Your question is about compaing two machine learning algorithms. In this case there are 240 medical images and you want to compare two different segmentation algorithms that both have to be estimated using a training set. Their performance is measured as "percentage of volume overlap".
The typical thing in such situations in the literature I read is to have the following outline (assuming you want to compare your new method to the existing one):
- Provide definition for your new method and reasoning why it is an improvement. This should describe what additional features your method exploits in order to improve the performance compared with it's competitors.
- Compare the two methods on some simulated datasets where you control the parameters. These simulated data should be based on the scenarios where your method is considered an improvement.
- Compare the methods on real-world dataset examples. This section should demonstrate that the improvements your new methods is incorporating are present in the real world, not only in the simulations.
Since my performance metric per case is the percentage of volume overlap (not misclassified or not like in pure classification) can I consider that each individual case in the holdout set a trial?
In essence the question is - is it valid to compare the performance only using a single training set. The answer depends on the definition of "valid".

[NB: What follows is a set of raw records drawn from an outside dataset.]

@[simp] theorem countImage_inv (s : State) (asid : Nat) (a : DWord) (hs : MachineInv s) : MachineInv (countImage s asid a) := by
  unfold countImage
  (repeat' split) <;> first
    | (simp (maxDischargeDepth := 9) [hs]; done)
    | (simp +contextual (maxDischargeDepth := 9) [hs, inv_foldl, inv_ite]; done)
    | (refine inv_foldl (fun s x h => ?_) _ (by simp (maxDischargeDepth := 9) [hs]); dsimp only; (repeat' split) <;> simp (maxDischargeDepth := 9) [h])

@[simp] theorem firstGen_inv (s : State) (c : Cal) (hs : MachineInv s) : MachineInv (firstGen s c) := by
  unfold firstGen
  (repeat' split) <;> first
    | (simp (maxDischargeDepth := 9) [hs]; done)
    | (simp +contextual (maxDischargeDepth := 9) [hs, inv_foldl, inv_ite]; done)
    | (refine inv_foldl (fun s x h => ?_) _ (by simp (maxDischargeDepth := 9) [hs]); dsimp only; (repeat' split) <;> simp (maxDischargeDepth := 9) [h])

@[simp] theorem fence_inv (h : Bool) (kind : Nat) (b : BitVec 7) (s : State) (hs : MachineInv s) : OutInv (fence h kind b s) := by
  unfold fence; refine issueWith_inv _ _ _ hs (fun c => ?_); simpa using hs

@[simp] theorem prefetch_inv (s : State) (c : Ctx) (a : DWord) (l1 : Bool) (hs : MachineInv s) : MachineInv (prefetch s c a l1) := by
  unfold prefetch; dsimp only; (repeat' split) <;> simp (maxDischargeDepth := 9) [hs]

@[simp] theorem prefWord_inv (h l1 : Bool) (a : BitVec 7) (s : State) (hs : MachineInv s) : OutInv (prefWord h l1 a s) := by
  unfold prefWord; refine issue_inv _ _ _ _ hs (fun c => ?_); split <;> simp (maxDischargeDepth := 9) [hs]

@[simp] theorem lineWord_inv (h full : Bool) (a n : BitVec 7) (s : State) (hs : MachineInv s) : OutInv (lineWord h full a n s) := by
  unfold lineWord
  refine issueWith_inv _ _ _ hs (fun c => ?_)
  repeat (first | refine resInv_bind _ _ (fun _ => ?_) | split)
  all_goals (try dsimp only)
  all_goals (repeat' split)
  all_goals simp (maxDischargeDepth := 9) [hs, inv_ite]

@[simp] theorem relay_inv (s : State) (port : Nat) (k : Packet) (hs : MachineInv s) : MachineInv (relay s port k) := by
  unfold relay
  (repeat' split) <;> first
    | (simp (maxDischargeDepth := 9) [hs]; done)
    | (simp +contextual (maxDischargeDepth := 9) [hs, inv_foldl, inv_ite]; done)
    | (refine inv_foldl (fun s x h => ?_) _ (by simp (maxDischargeDepth := 9) [hs]); dsimp only; (repeat' split) <;> simp (maxDischargeDepth := 9) [h])

theorem receive_inv (s : State) (rx : Rx) (kind : Nat → Bool) (f : State → Packet → Out) (hs : MachineInv s) (hf : ∀ s k, MachineInv s → OutInv (f s k)) :
    OutInv (receive s rx kind f) := by
  unfold receive
  split
  · simp
  · split
    · simpa using hs
    · split
      · simp (maxDischargeDepth := 9) [hs]
      · split
        · simpa using hs
        · dsimp only
          split
          · split <;> simp (maxDischargeDepth := 9) [hs]
          · split
            · simp (maxDischargeDepth := 9) [hs]
            · exact hf _ _ (by simp (maxDischargeDepth := 9) [hs])

theorem receiveReq_inv (s : State) (rx : Rx) (kind : Nat) (f : State → Packet → Out) (hs : MachineInv s) (hf : ∀ s k, MachineInv s → OutInv (f s k)) :
    OutInv (receiveReq s rx kind f) := by
  unfold receiveReq
  refine receive_inv _ _ _ _ hs (fun s k h => ?_)
  split
  · simp
  · exact hf _ _ h

theorem servePlace_inv (s : State) (key : Nat) (a : DWord) (p : Perm) (f : State → Nat → Nat → Nat → Served) (hs : MachineInv s)
    (hf : ∀ s x y z, MachineInv s → MachineInv (f s x y z).s) : MachineInv (servePlace s key a p f).s := by
  unfold servePlace
  split
  · simpa [Served.no] using hs
  · split
    · simp (maxDischargeDepth := 9) [Served.no, hs]
    · exact hf _ _ _ _ (fillMtlb_inv _ _ _ _ hs)

@[simp] theorem serveRead_inv (s : State) (key sub flags : Nat) (a : DWord) (hs : MachineInv s) : MachineInv (serveRead s key sub flags a).s := by
  unfold serveRead
  refine servePlace_inv _ _ _ _ _ hs (fun s _ _ k h => ?_)
  have k0 := fun n => pocRead_inv s k n h
  split
  · rename_i e; have k1 := Eq.mp (congrArg ErrInv e) (k0 _); exact k1
  · exact h

@[simp] theorem serveWrite_inv (s : State) (key : Nat) (a : DWord) (data : List Byte) (hs : MachineInv s) : MachineInv (serveWrite s key a data).s := by
  unfold serveWrite; exact servePlace_inv _ _ _ _ _ hs (fun s _ _ k h => pocWrite_inv _ _ _ _ h)

@[simp] theorem serveAtomic_inv (s : State) (key minor : Nat) (a : DWord) (data : List Byte) (hs : MachineInv s) : MachineInv (serveAtomic s key minor a data).s := by
  unfold serveAtomic
  refine servePlace_inv _ _ _ _ _ hs (fun s _ _ k h => ?_)
  (repeat' split) <;> simp (maxDischargeDepth := 9) [Served.no, Served.ok, h]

In this case (using single training set) the answer we get is only valid for 1) the particular dataset that was used 2) the particular training set that was used. So it's valid, but only with a clarification: "on this particular dataset and using this particular split of training/testing data".
If we have only one dataset we cannot overcome the 1st point. And if our data is only 240 images and we need to train on 210 we cannot really overcome the 2nd point either. Because if we change the training set (210 for training and 30 for testing) our new training set will differ from the last one by only 30 images (and 210 images will be shared by both of them).

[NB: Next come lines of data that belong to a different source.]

theorem execBrx_inv (h : Bool) (a b : BitVec 7) (s : State) (hs : MachineInv s) : OutInv (execBrx h a b s) := by
  unfold execBrx
  first
    | (simp (maxDischargeDepth := 9) [hs]; done)
    | (simp +contextual (maxDischargeDepth := 9) [hs, inv_foldl, inv_ite]; done)
    | ((try dsimp only); (repeat' split) <;> (try dsimp only) <;> first | (simp (maxDischargeDepth := 9) [hs, inv_ite]; done) | (simp_all (maxDischargeDepth := 9) [inv_ite]; done))

theorem execPblk_inv (p n : BitVec 3) (t : BitVec 8) (s : State) (hs : MachineInv s) : OutInv (execPblk p n t s) := by
  unfold execPblk
  exact issue_inv _ _ _ _ hs (fun c => (issInv_done _).2 (modThread_inv _ _ _ hs))

theorem execCopyUnit_inv (id u : Nat) (s : State) (hs : MachineInv s) : OutInv (execCopyUnit id u s) := by
  unfold execCopyUnit
  first
    | (simp (maxDischargeDepth := 9) [hs]; done)
    | (simp +contextual (maxDischargeDepth := 9) [hs, inv_foldl, inv_ite]; done)
    | ((try dsimp only); (repeat' split) <;> (try dsimp only) <;> first | (simp (maxDischargeDepth := 9) [hs, inv_ite]; done) | (simp_all (maxDischargeDepth := 9) [inv_ite]; done))

theorem execMatrixStep_inv (core : Nat) (s : State) (hs : MachineInv s) : OutInv (execMatrixStep core s) := by
  unfold execMatrixStep
  split
  · simp
  · split
    · simp
    · dsimp only
      split
      · simp
      · split
        · exact (outInv_next _).2 (failMatrix_inv _ _ _ _ _ _ hs)
        · split
          · exact (outInv_next _).2 (failMatrix_inv _ _ _ _ _ _ hs)
          · have k := latchQueue_inv s core hs
            split
            · rename_i e
              exact outInv_of_next e (headStep_inv _ _ _ _ _ k)
            · split
              · simp
              · exact (outInv_next _).2 k

theorem execTileFree_inv (cluster rank slot : Nat) (s : State) (hs : MachineInv s) : OutInv (execTileFree cluster rank slot s) := by
  unfold execTileFree
  first
    | (simp (maxDischargeDepth := 9) [hs]; done)
    | (simp +contextual (maxDischargeDepth := 9) [hs, inv_foldl, inv_ite]; done)
    | ((try dsimp only); (repeat' split) <;> (try dsimp only) <;> first | (simp (maxDischargeDepth := 9) [hs, inv_ite]; done) | (simp_all (maxDischargeDepth := 9) [inv_ite]; done))

theorem execPoolStarvation_inv (cluster : Nat) (ref : LRef) (s : State) (hs : MachineInv s) : OutInv (execPoolStarvation cluster ref s) := by
  unfold execPoolStarvation
  first
    | (simp (maxDischargeDepth := 9) [hs]; done)
    | (simp +contextual (maxDischargeDepth := 9) [hs, inv_foldl, inv_ite]; done)
    | ((try dsimp only); (repeat' split) <;> (try dsimp only) <;> first | (simp (maxDischargeDepth := 9) [hs, inv_ite]; done) | (simp_all (maxDischargeDepth := 9) [inv_ite]; done))

theorem execArmedFire_inv (id : Nat) (s : State) (hs : MachineInv s) : OutInv (execArmedFire id s) := by
  unfold execArmedFire
  first
    | (simp (maxDischargeDepth := 9) [hs]; done)
    | (simp +contextual (maxDischargeDepth := 9) [hs, inv_foldl, inv_ite]; done)
    | ((try dsimp only); (repeat' split) <;> (try dsimp only) <;> first | (simp (maxDischargeDepth := 9) [hs, inv_ite]; done) | (simp_all (maxDischargeDepth := 9) [inv_ite]; done))

theorem execPublishFlip_inv (id : Nat) (s : State) (hs : MachineInv s) : OutInv (execPublishFlip id s) := by
  unfold execPublishFlip
  split
  · rename_i f _
    have k := flipPage_inv s f.asid f.die (addrOff f.addr) hs
    dsimp only
    split <;> (rename_i e; rw [e] at k)
    · simp
    · exact (outInv_next _).2 (enqueue_inv _ _ _ _ _ _ _ _ _ _ _ (fresh_inv _ k))
    · exact (outInv_next _).2 (enqueue_inv _ _ _ _ _ _ _ _ _ _ _ (fresh_inv _ k))
  · split <;> simp [hs]
  · simp

theorem execFaultReplay_inv (src : CmdSrc) (s : State) (hs : MachineInv s) : OutInv (execFaultReplay src s) := by
  unfold execFaultReplay
  refine runCmd_inv _ _ _ _ _ hs (fun c s hs => ?_)
  (try dsimp only)
  (repeat' split) <;> simp (maxDischargeDepth := 9) [hs, inv_ite]

theorem execDataWindowStart_inv (s : State) (hs : MachineInv s) : OutInv (execDataWindowStart s) := by
  unfold execDataWindowStart
  first
    | (simp (maxDischargeDepth := 9) [hs]; done)
    | (simp +contextual (maxDischargeDepth := 9) [hs, inv_foldl, inv_ite]; done)
    | ((try dsimp only); (repeat' split) <;> (try dsimp only) <;> first | (simp (maxDischargeDepth := 9) [hs, inv_ite]; done) | (simp_all (maxDischargeDepth := 9) [inv_ite]; done))

theorem execSlotBoundary_inv (s : State) (hs : MachineInv s) : OutInv (execSlotBoundary s) := by
  unfold execSlotBoundary
  first
    | (simp (maxDischargeDepth := 9) [hs]; done)
    | (simp +contextual (maxDischargeDepth := 9) [hs, inv_foldl, inv_ite]; done)
    | ((try dsimp only); (repeat' split) <;> (try dsimp only) <;> first | (simp (maxDischargeDepth := 9) [hs, inv_ite]; done) | (simp_all (maxDischargeDepth := 9) [inv_ite]; done))

theorem execRingLocked_inv (port : Nat) (s : State) (hs : MachineInv s) : OutInv (execRingLocked port s) := by
  unfold execRingLocked
  first
    | (simp (maxDischargeDepth := 9) [hs]; done)
    | (simp +contextual (maxDischargeDepth := 9) [hs, inv_foldl, inv_ite]; done)
    | ((try dsimp only); (repeat' split) <;> (try dsimp only) <;> first | (simp (maxDischargeDepth := 9) [hs, inv_ite]; done) | (simp_all (maxDischargeDepth := 9) [inv_ite]; done))

theorem execTuningTimeout_inv (port : Nat) (s : State) (hs : MachineInv s) : OutInv (execTuningTimeout port s) := by
  unfold execTuningTimeout
  first
    | (simp (maxDischargeDepth := 9) [hs]; done)
    | (simp +contextual (maxDischargeDepth := 9) [hs, inv_foldl, inv_ite]; done)
    | ((try dsimp only); (repeat' split) <;> (try dsimp only) <;> first | (simp (maxDischargeDepth := 9) [hs, inv_ite]; done) | (simp_all (maxDischargeDepth := 9) [inv_ite]; done))

theorem execPortFailed_inv (port : Nat) (s : State) (hs : MachineInv s) : OutInv (execPortFailed port s) := by
  unfold execPortFailed
  first
    | (simp (maxDischargeDepth := 9) [hs]; done)
    | (simp +contextual (maxDischargeDepth := 9) [hs, inv_foldl, inv_ite]; done)
    | ((try dsimp only); (repeat' split) <;> (try dsimp only) <;> first | (simp (maxDischargeDepth := 9) [hs, inv_ite]; done) | (simp_all (maxDischargeDepth := 9) [inv_ite]; done))

theorem execPortDrained_inv (port : Nat) (s : State) (hs : MachineInv s) : OutInv (execPortDrained port s) := by
  unfold execPortDrained
  first
    | (simp (maxDischargeDepth := 9) [hs]; done)
    | (simp +contextual (maxDischargeDepth := 9) [hs, inv_foldl, inv_ite]; done)
    | ((try dsimp only); (repeat' split) <;> (try dsimp only) <;> first | (simp (maxDischargeDepth := 9) [hs, inv_ite]; done) | (simp_all (maxDischargeDepth := 9) [inv_ite]; done))

theorem execPortTrained_inv (port : Nat) (s : State) (hs : MachineInv s) : OutInv (execPortTrained port s) := by
  unfold execPortTrained
  first
    | (simp (maxDischargeDepth := 9) [hs]; done)
    | (simp +contextual (maxDischargeDepth := 9) [hs, inv_foldl, inv_ite]; done)
    | ((try dsimp only); (repeat' split) <;> (try dsimp only) <;> first | (simp (maxDischargeDepth := 9) [hs, inv_ite]; done) | (simp_all (maxDischargeDepth := 9) [inv_ite]; done))

theorem execPreamble_inv (port : Nat) (m : PreambleMsg) (s : State) (hs : MachineInv s) : OutInv (execPreamble port m s) := by
  unfold execPreamble
  first
    | (simp (maxDischargeDepth := 9) [hs]; done)
    | (simp +contextual (maxDischargeDepth := 9) [hs, inv_foldl, inv_ite]; done)
    | ((try dsimp only); (repeat' split) <;> (try dsimp only) <;> first | (simp (maxDischargeDepth := 9) [hs, inv_ite]; done) | (simp_all (maxDischargeDepth := 9) [inv_ite]; done))

theorem execAckFlit_inv (port : Nat) (m : AckMsg) (s : State) (hs : MachineInv s) : OutInv (execAckFlit port m s) := by
  unfold execAckFlit
  split
  · simp
  · split
    · simpa using hs
    · have k := inv_foldl (fun s a h => ackClass_inv s m.src a h) m.acked hs
      exact (outInv_next _).2 (sendAcks_inv _ (inv_foldl (fun s a h => ackBcast_inv s m.src a h) _
        (inv_foldl (fun s a h => ackTransit_inv s m.src a h) _ ⟨k.1, k.2⟩)))

theorem execCutOff_inv (pkg : Nat) (s : State) (hs : MachineInv s) : OutInv (execCutOff pkg s) := by
  unfold execCutOff
  dsimp only
  split
  · exact (outInv_next _).2 (inv_foldl (fun s o h => failOut_inv s o h) _ hs)
  · simp

theorem execBroadcastMemberDrop_inv (port member : Nat) (s : State) (hs : MachineInv s) : OutInv (execBroadcastMemberDrop port member s) := by
  unfold execBroadcastMemberDrop
  dsimp only
  split
  · exact (outInv_next _).2 (inv_foldl (fun s o h => failMember_inv s o h) _ hs)
  · simp

theorem execCycleSteer_inv (s : State) (hs : MachineInv s) : OutInv (execCycleSteer s) := by
  unfold execCycleSteer
  split
  · split
    · simp
    · simp [hs, align_ports]
  · simp

theorem execGenerationChange_inv (s : State) (hs : MachineInv s) : OutInv (execGenerationChange s) := by
  unfold execGenerationChange
  split
  · split
    · simp
    · exact (outInv_next _).2 (inv_foldl (fun s o h => rehome_inv _ s o h) _ (enterGen_inv _ _ (boundary_inv _ _ _ _ hs)))
  · simp

theorem execCalLoad_inv (src : CmdSrc) (s : State) (hs : MachineInv s) : OutInv (execCalLoad src s) := by
  unfold execCalLoad
  refine runCmd_inv _ _ _ _ _ hs (fun c s hs => ?_)
  (try dsimp only)
  (repeat' split) <;> simp (maxDischargeDepth := 9) [hs, inv_ite]

theorem execPortDrain_inv (src : CmdSrc) (s : State) (hs : MachineInv s) : OutInv (execPortDrain src s) := by
  unfold execPortDrain
  refine runCmd_inv _ _ _ _ _ hs (fun c s hs => ?_)
  (try dsimp only)
  (repeat' split) <;> simp (maxDischargeDepth := 9) [hs, inv_ite]

theorem execPortRetrain_inv (src : CmdSrc) (s : State) (hs : MachineInv s) : OutInv (execPortRetrain src s) := by
  unfold execPortRetrain
  refine runCmd_inv _ _ _ _ _ hs (fun c s hs => ?_)
  (try dsimp only)
  (repeat' split) <;> simp (maxDischargeDepth := 9) [hs, inv_ite]

theorem execCalStatus_inv (src : CmdSrc) (s : State) (hs : MachineInv s) : OutInv (execCalStatus src s) := by
  unfold execCalStatus
  refine runCmd_inv _ _ _ _ _ hs (fun c s hs => ?_)
  (try dsimp only)
  split <;> rename_i e <;> have k2 := Eq.mp (congrArg BothInv e) (writeBuffer_inv _ _ _ _ (by exact hs)) <;>
    simp only [bothInv_ok, bothInv_error] at k2 <;> simp (maxDischargeDepth := 9) [k2]

theorem execFenceAcq_inv (h : Bool) (b : BitVec 7) (s : State) (hs : MachineInv s) : OutInv (execFenceAcq h b s) := by
  unfold execFenceAcq
  first
    | (simp (maxDischargeDepth := 9) [hs]; done)
    | (simp +contextual (maxDischargeDepth := 9) [hs, inv_foldl, inv_ite]; done)
    | ((try dsimp only); (repeat' split) <;> (try dsimp only) <;> first | (simp (maxDischargeDepth := 9) [hs, inv_ite]; done) | (simp_all (maxDischargeDepth := 9) [inv_ite]; done))

theorem execFenceRel_inv (h : Bool) (b : BitVec 7) (s : State) (hs : MachineInv s) : OutInv (execFenceRel h b s) := by
  unfold execFenceRel
  first
    | (simp (maxDischargeDepth := 9) [hs]; done)
    | (simp +contextual (maxDischargeDepth := 9) [hs, inv_foldl, inv_ite]; done)
    | ((try dsimp only); (repeat' split) <;> (try dsimp only) <;> first | (simp (maxDischargeDepth := 9) [hs, inv_ite]; done) | (simp_all (maxDischargeDepth := 9) [inv_ite]; done))

theorem execFenceAr_inv (h : Bool) (b : BitVec 7) (s : State) (hs : MachineInv s) : OutInv (execFenceAr h b s) := by
  unfold execFenceAr
  first
    | (simp (maxDischargeDepth := 9) [hs]; done)
    | (simp +contextual (maxDischargeDepth := 9) [hs, inv_foldl, inv_ite]; done)
    | ((try dsimp only); (repeat' split) <;> (try dsimp only) <;> first | (simp (maxDischargeDepth := 9) [hs, inv_ite]; done) | (simp_all (maxDischargeDepth := 9) [inv_ite]; done))

theorem execFenceSc_inv (h : Bool) (b : BitVec 7) (s : State) (hs : MachineInv s) : OutInv (execFenceSc h b s) := by
  unfold execFenceSc
  first
    | (simp (maxDischargeDepth := 9) [hs]; done)
    | (simp +contextual (maxDischargeDepth := 9) [hs, inv_foldl, inv_ite]; done)
    | ((try dsimp only); (repeat' split) <;> (try dsimp only) <;> first | (simp (maxDischargeDepth := 9) [hs, inv_ite]; done) | (simp_all (maxDischargeDepth := 9) [inv_ite]; done))

theorem execFenceDrain_inv (h : Bool) (b : BitVec 7) (s : State) (hs : MachineInv s) : OutInv (execFenceDrain h b s) := by
  unfold execFenceDrain
  first
    | (simp (maxDischargeDepth := 9) [hs]; done)
    | (simp +contextual (maxDischargeDepth := 9) [hs, inv_foldl, inv_ite]; done)
    | ((try dsimp only); (repeat' split) <;> (try dsimp only) <;> first | (simp (maxDischargeDepth := 9) [hs, inv_ite]; done) | (simp_all (maxDischargeDepth := 9) [inv_ite]; done))

theorem execPref_inv (h : Bool) (a : BitVec 7) (s : State) (hs : MachineInv s) : OutInv (execPref h a s) := by
  unfold execPref
  first
    | (simp (maxDischargeDepth := 9) [hs]; done)
    | (simp +contextual (maxDischargeDepth := 9) [hs, inv_foldl, inv_ite]; done)
    | ((try dsimp only); (repeat' split) <;> (try dsimp only) <;> first | (simp (maxDischargeDepth := 9) [hs, inv_ite]; done) | (simp_all (maxDischargeDepth := 9) [inv_ite]; done))

theorem execPrefl1_inv (h : Bool) (a : BitVec 7) (s : State) (hs : MachineInv s) : OutInv (execPrefl1 h a s) := by
  unfold execPrefl1
  first
    | (simp (maxDischargeDepth := 9) [hs]; done)
    | (simp +contextual (maxDischargeDepth := 9) [hs, inv_foldl, inv_ite]; done)
    | ((try dsimp only); (repeat' split) <;> (try dsimp only) <;> first | (simp (maxDischargeDepth := 9) [hs, inv_ite]; done) | (simp_all (maxDischargeDepth := 9) [inv_ite]; done))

However doing at least a few different train/test splits and a paired t-test inside each one of them is still more convincing that only using a single split. In general I would strive for the scenario where each of the images is used (each of them in the end have an assigned performance measure).

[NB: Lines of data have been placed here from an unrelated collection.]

-- ==== Sys2Proof/Laws/PerInstr.lean ====
section
/-! SUPPORT. PerInstr.lean: statements about every instruction as syntax, one lemma for each. RoundTrip: the word of a well-formed
instruction decodes to it (R39–R46); a step that no word encodes has no word. -/
namespace Sys2Proof.Laws
open Sys2Proof

/-! An R word, by its major opcode. -/

theorem decR_0x00 (h : Bool) (mn D A B : Nat) (hn : mn < 16) (hd : D < 128) (ha : A < 128) (hb : B < 128) :
    decodeWord (encR h 0x00 mn D A B) = decSys mn h (BitVec.ofNat 7 D) (BitVec.ofNat 7 A) (BitVec.ofNat 7 B) := by
  obtain ⟨f1, f2, f3, f4, f5, f6⟩ := encR_fields h 0x00 mn D A B (by omega) hn hd ha hb
  rw [decode_0x00 _ f1, f2, f3, f4, f5, f6, BitVec.toNat_ofNat, Nat.mod_eq_of_lt (by omega)]

theorem decB_0x00 (h : Bool) (mn : Nat) (d a b : BitVec 7) (hn : mn < 16) :
    decodeWord (encR h 0x00 mn d.toNat a.toNat b.toNat) = decSys mn h d a b := by
  rw [decR_0x00 h mn _ _ _ hn d.isLt a.isLt b.isLt]; simp

theorem decR_0x01 (h : Bool) (mn D A B : Nat) (hn : mn < 16) (hd : D < 128) (ha : A < 128) (hb : B < 128) :
    decodeWord (encR h 0x01 mn D A B) = decIop mn h (BitVec.ofNat 7 D) (BitVec.ofNat 7 A) (BitVec.ofNat 7 B) := by
  obtain ⟨f1, f2, f3, f4, f5, f6⟩ := encR_fields h 0x01 mn D A B (by omega) hn hd ha hb
  rw [decode_0x01 _ f1, f2, f3, f4, f5, f6, BitVec.toNat_ofNat, Nat.mod_eq_of_lt (by omega)]

theorem decB_0x01 (h : Bool) (mn : Nat) (d a b : BitVec 7) (hn : mn < 16) :
    decodeWord (encR h 0x01 mn d.toNat a.toNat b.toNat) = decIop mn h d a b := by
  rw [decR_0x01 h mn _ _ _ hn d.isLt a.isLt b.isLt]; simp

theorem decR_0x02 (h : Bool) (mn D A B : Nat) (hn : mn < 16) (hd : D < 128) (ha : A < 128) (hb : B < 128) :
    decodeWord (encR h 0x02 mn D A B) = decIopx mn h (BitVec.ofNat 7 D) (BitVec.ofNat 7 A) (BitVec.ofNat 7 B) := by
  obtain ⟨f1, f2, f3, f4, f5, f6⟩ := encR_fields h 0x02 mn D A B (by omega) hn hd ha hb
  rw [decode_0x02 _ f1, f2, f3, f4, f5, f6, BitVec.toNat_ofNat, Nat.mod_eq_of_lt (by omega)]

theorem decB_0x02 (h : Bool) (mn : Nat) (d a b : BitVec 7) (hn : mn < 16) :
    decodeWord (encR h 0x02 mn d.toNat a.toNat b.toNat) = decIopx mn h d a b := by
  rw [decR_0x02 h mn _ _ _ hn d.isLt a.isLt b.isLt]; simp

theorem decR_0x03 (h : Bool) (mn D A B : Nat) (hn : mn < 16) (hd : D < 128) (ha : A < 128) (hb : B < 128) :
    decodeWord (encR h 0x03 mn D A B) = decIcmp mn h (BitVec.ofNat 7 D) (BitVec.ofNat 7 A) (BitVec.ofNat 7 B) := by
  obtain ⟨f1, f2, f3, f4, f5, f6⟩ := encR_fields h 0x03 mn D A B (by omega) hn hd ha hb
  rw [decode_0x03 _ f1, f2, f3, f4, f5, f6, BitVec.toNat_ofNat, Nat.mod_eq_of_lt (by omega)]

The idea is that if different splits consistently show one method beating the other on 30 images then the result seems more convincing. It excludes the possibility of those algorithms being very sensitive to the selection of the training data.
My suggestion would be the following (this assumes you can train the method on 120 training samples):
- Split into two parts: 120 training and 120 testing.
- Estimate performance measures for all 240 images in the set. (this will require two runs if we split 50/50).
- To test if the real difference between algorithm performance is significanyly different from 0 - perform a paired t-test on the images.
This approach will overcome the limitation of only testing on 30 samples and only using one train/test split. Also it would be a lot faster than doing 30 training/testing splits. And if 120 is too small of a sample size to estimate the model - you can instead split into 3 or more parts.
And in order to me more convincing - you can report the results of t-tests separately for each split instead of combining them into one.